次のデータ(注1)を見ると定年より前の年代でも、1割ぐらいがんに直面する可能性があるとわかります。
がんは誰にでも起こりうる、ごく身近な現実のリスクです。
日本の受診率の低さとその代償
がんの被害を減らす有力な手段が早期発見のためのがん検診です。がんは早期に発見して治療すれば助かる可能性が高い病気です。しかし日本の検診受診率は欧米に比べて著しく低いのです。乳がんや子宮頸(けい)がんの検診受診率を見ると、米国や英国では対象者の約80%前後が受診しているのに対し、日本ではわずか40%台です。胃がん、肺がんなど他の検診も同様で、日本ではいずれも50%前後。この差は深刻です。

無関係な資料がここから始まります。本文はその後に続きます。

/-- A corrected pixel (R159). -/
def corrected (c w h : Nat) (vals : Tab Val) (bad : List (Nat × Nat)) (f : Frame) (x y : Nat) : Nat :=
  let p := mended c w h vals bad f x y
  if bit (setVal vals (ci c 2) 2).toNat 2 then
    min 0xFFFF (roundHalfUp (p * shading c w h vals x y : Nat) (4096 * w * h)).toNat
  else p

/-- The corrected pixels of a whole frame in raster order. -/
def pixels (c : Nat) (vals : Tab Val) (f : Frame) : List Nat :=
  let (w, h) := windowOf c vals
  (List.range h).flatMap (fun y => (List.range w).map (fun x => corrected c w h vals (defects c vals) f x y))

/-- A region object: x0, y0, width, height; width 0 is the whole window (R160). -/
def region (r w h : Nat) : Nat × Nat × Nat × Nat :=
  if bits r 47 32 = 0 then (0, 0, w, h) else (bits r 15 0, bits r 31 16, bits r 47 32, bits r 63 48)

/-- The pixels of a region with their places. -/
def regionPixels (r w h : Nat) (px : List Nat) : List (Nat × Nat × Nat) :=
  let (x0, y0, rw, rh) := region r w h
  (List.range rh).flatMap (fun j => (List.range rw).filterMap (fun i =>
    if x0 + i < w ∧ y0 + j < h then some (x0 + i, y0 + j, px.getD ((y0 + j) * w + x0 + i) 0) else none))

/-- The header of a result object (R160). -/
def resultHeader (f : Frame) : List Byte :=
  toLe 4 f.num ++ toLe 1 f.tag ++ toLe 1 (b2n (bit f.flags 2)) ++ toLe 2 0 ++ toLe 4 (nsOf f.trig % 1000000000)
    ++ toLe 4 (nsOf f.trig / 1000000000 % 2 ^ 32)

/-- The histogram object (R160). -/
def histogram (c : Nat) (vals : Tab Val) (f : Frame) (px : List Nat) : List Byte :=
  let (w, h) := windowOf c vals
  let l := (regionPixels (setVal vals (ci c 4) 1).toNat w h px).map (fun q => q.2.2 / 256)
  resultHeader f ++ (List.range 256).flatMap (fun k => toLe 4 (l.filter (· == k)).length)

/-- The zone means object (R160). -/
def zoneMeans (c : Nat) (vals : Tab Val) (f : Frame) (px : List Nat) : List Byte :=
  let (w, h) := windowOf c vals
  resultHeader f ++ (List.range 64).flatMap (fun k =>
    let zw := w / 8
    let zh := h / 8
    let sum := ((List.range zh).flatMap (fun y => (List.range zw).map (fun x =>
      px.getD ((k / 8 * zh + y) * w + k % 8 * zw + x) 0))).foldl (· + ·) 0
    toLe 2 (roundHalfUp (sum : Nat) (zw * zh)).toNat)

/-- The direction t of R161 in camera axes, 2^-48. -/
def cameraAxis (c : Nat) (vals : Tab Val) (f : Frame) : Int × Int :=
  if f.vx = 0 ∧ f.vy = 0 then (one48, 0)
  else
    let a := centideg48 (setVal vals (ci c 3) 3)
    let x := mul48 f.vx (cos48 a) + mul48 f.vy (sin48 a)
    let y := mul48 f.vy (cos48 a) - mul48 f.vx (sin48 a)
    (x, if setVal vals (ci c 3) 4 = 1 then -y else y)

/-- The extent of the centres of pixels along an axis, plus 1 px, in 1/16 px (R161). -/
def extent (l : List (Nat × Nat × Nat)) (t : Int × Int) : Nat :=
  let v := l.map (fun q => (2 * (q.1 : Int) + 1) * t.1 + (2 * (q.2.1 : Int) + 1) * t.2)
  let hi := v.foldl max (v.headD 0)
  let lo := v.foldl min (v.headD 0)
  min 65535 ((roundHalfUp ((hi - lo) * 16) (2 ^ 49)).toNat + 16)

がんの中でも早期に発見できれば非常に治りやすいと言われる大腸がんを見てみましょう。米国では、1970年代から2016年までの間に大腸がん死亡率が53%も減少し、17年に大腸がん死亡者数は約5万人になりました。同じ年の日本の大腸がん死亡者数も約5万人です。約3億人の米国と、その約3分の1の約1億2000万人の日本の人口規模から考えると死亡数が際立って少なく抑えられているのです 。

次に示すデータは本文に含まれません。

/-- A wake step at count c: the new line reaches the berths at the next loop-frame boundary; it never falls (R266). -/
def wakeStep (c : Int) (s : State) : State :=
  if getN 0x7300 0x0A s ≠ 1 then s
  else
    let w := getI 0x7300 4 s + c * getI 0x7300 3 s - getI 0x7300 5 s
    { s with wake := { s.wake with pendingW := some (match s.wake.pendingW with | none => w | some v => max v w) } }

/-- A wake step's line comes into force at a loop-frame boundary; past the wake end the gate opens for the layer (R266). -/
def wakeLatch (s : State) : State :=
  match s.wake.pendingW with
  | none => s
  | some w =>
    let w := clamp (max w (getI 0x7300 9 s)) (-2147483648) 2147483647
    let s := setI 0x7300 9 w { s with wake := { s.wake with pendingW := none } }
    if getI 0x7300 7 s ≤ w ∧ getN 0x7300 0x0A s ≠ 0 then setN 0x7300 0x0B 0 (setN 0x7300 0x0A 3 s) else s

/-- A wake layer begins at its commit instant (R266). -/
def wakeBegin (wakeLayer : Bool) (s : State) : State :=
  let s := setN 0x7300 0x0B 0 (setN 0x7300 0x0A (b2n wakeLayer) (setI 0x7300 9 (-2147483648) s))
  let s := { s with wake := { pendingW := none, furthest := wakeProgress s } }
  if wakeLayer then wakeCheck (wakeStep (getI (ei (wakeCounter s) 1) 1 s) s) else s

/-- The counter becomes referenced: the frozen compare units go free, the next limit raises a notice again (R259, R261, R262). -/
def setReferenced (i : Nat) (s : State) : State :=
  ctrFlag i 4 false (ctrFlag i 0 true (modCtr i (fun x => { x with limitNoted := false }) s))

/-- Whether the opening counter meets the opening position in the opening sense (R60). -/
def openingMet (s : State) : Bool :=
  let c := getI (ei (getN 0x8000 3 s) 1) 1 s
  if getN 0x8000 5 s = 0 then decide (getI 0x8000 4 s ≤ c) else decide (c ≤ getI 0x8000 4 s)

/-- The opening counter has stopped meeting the position: the next crossing opens the lock window (R60). -/
def openingWatch (i : Nat) (s : State) : State :=
  if i = getN 0x8000 3 s ∧ !openingMet s then { s with commit := { s.commit with met := false } } else s

/-- What a change of a counter brings: the wake's own checks (R267), and the crossing that opens a lock window (R60). -/
def afterCounter (i : Nat) (s : State) : State :=
  let s := openingWatch i s
  if i = wakeCounter s ∧ getN 0x7300 0x0A s ≠ 0 then wakeCheck s else s

/-- The actions of a hit of unit u of counter i at an instant (R264, step 2). -/
def compareActions (i u : Nat) (c : Int) (t : Time) (s : State) : State :=
  let a := getN (ei i (2 + u)) 5 s
  let lc := fun (k : Nat) (s : State) => if bit a k ∧ getN (ci (24 + k) 0) 5 s = 1 then cameraTrigger (24 + k) 0 t s else s
  let s := lc 1 (lc 0 s)
  let s := if bit a 2 ∧ getN 0x4808 2 s = 1 then projectorStart t s else s
  let s := if bit a 3 then
      let n := getI (ei i (2 + u)) 6 s
      noticeAt 9 (4 + i) 0x0100 (changeDetail (ei i (2 + u)) 6 n (n - 1)) t s
    else s
  if bit a 4 ∧ i = wakeCounter s then wakeStep c s else s

/-- Tests compare unit u of counter i after a change of its count (R264). -/
def compareUnit (i : Nat) (t : Time) (u : Nat) (s : State) : State :=
  let o := ei i (2 + u)
  let c := getI (ei i 1) 1 s
  let v := getI o 2 s
  let sp := getI o 3 s
  if getN o 1 s = 0 ∨ sp = 0 ∨ !ctrHas i 0 s ∨ ctrHas i 4 s then s
  else if (0 < sp ∧ v ≤ c) ∨ (sp < 0 ∧ c ≤ v) then
    let k := (c - v).natAbs / sp.natAbs + 1
    let s := setI o 9 c (setTime o 8 t s)
    let s := addN o 6 32 1 s
    let s := setI o 2 (clamp (v + k * sp) (-2147483648) 2147483647) (addN o 7 32 (k - 1) s)
    let left := getN o 4 s
    let s := if left = 0 then s else setN o 4 (left - 1) s
    let s := if left = 1 then setN o 1 0 s else s
    compareActions i u c t s
  else s

/-- The compare units of counter i after a change of its count. -/
def compareAll (i : Nat) (t : Time) (s : State) : State := each [0, 1, 2, 3] (compareUnit i t) s

/-- A count within the soft limits of counter i, which it never leaves (R261). -/
def inLimits (i : Nat) (c : Int) (s : State) : Int := clamp c (getI (ei i 0) 4 s) (getI (ei i 0) 5 s)

/-- The first limit event since the counter was referenced raises a notice (R261). -/
def limitNote (i : Nat) (t : Time) (old : Int) (s : State) : State :=
  if (ctr i s).limitNoted then s
  else
    noticeAt 9 (4 + i) 0x0100 (changeDetail (ei i 1) 5 (getI (ei i 1) 5 s) old) t (modCtr i (fun x => { x with limitNoted := true }) s)

/-- A quadrature edge would pass a soft limit: the count stays (R261). -/
def edgeBeyond (i : Nat) (d : Int) (t : Time) (s : State) : State :=
  let old := getI (ei i 1) 5 s
  let s := setI (ei i 1) 1 (inLimits i (getI (ei i 1) 1 s) s) s
  let s := ctrFlag i 0 false (ctrFlag i (if d < 0 then 1 else 2) true (addN (ei i 1) 0x0A 32 1 s))
  afterCounter i (limitNote i t old s)

/-- The speed and direction after an edge of sign d at an instant (R263). -/
def edgeSpeed (i : Nat) (d : Int) (t : Time) (s : State) : State :=
  let x := ctr i s
  let period : Nat := match x.lastEdge with
    | none => 0
    | some u => nsOf t - nsOf u
  let same := x.lastDir == d
  let speed := if same ∧ 0 < period then 16000000000 / period else 0
  let s := modCtr i (fun x => { x with lastEdge := some t, lastDir := d, period := if same then some period else none }) s
  setI (ei i 1) 4 d (setN (ei i 1) 3 (min speed 2147483647) s)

その理由が検診受診率です。米国では、50~75歳の約63%が大腸がん検診(便潜血検査や内視鏡検査)を受けているという報告があります。一方、国民生活基礎調査によれば日本の大腸がん検診受診率は45.9%です(40~69歳、2022年)。検診を受ける人の差がそのまま「治せるうちに見つかる人」の差となり、生存率や死亡率の違いを生んでいるのです(注2)。
がん診断が家計と人生に与える衝撃
自分や家族ががんになって受ける影響は健康面だけではありません。経済的にも大きな打撃を受けます。
近年、革新的ながん治療薬の開発により、多くのがん患者さんの生存期間が大幅に延びました。医学的には素晴らしい進歩ですが、同時に治療費の高騰という新たな課題も生まれています。
大腸がん患者の半分が生存する期間(生存期間中央値といいます)は20年前の約8カ月から、現在は35カ月(約3年)と4倍以上に延びました。治療成績の向上で投薬期間も長くなり、結果として患者さんの薬剤費負担も増大しています。まさに「長生きリスク」という皮肉な状況で、治療が長引くほど自己負担がかさみ、資産を取り崩すリスクが高まるのです。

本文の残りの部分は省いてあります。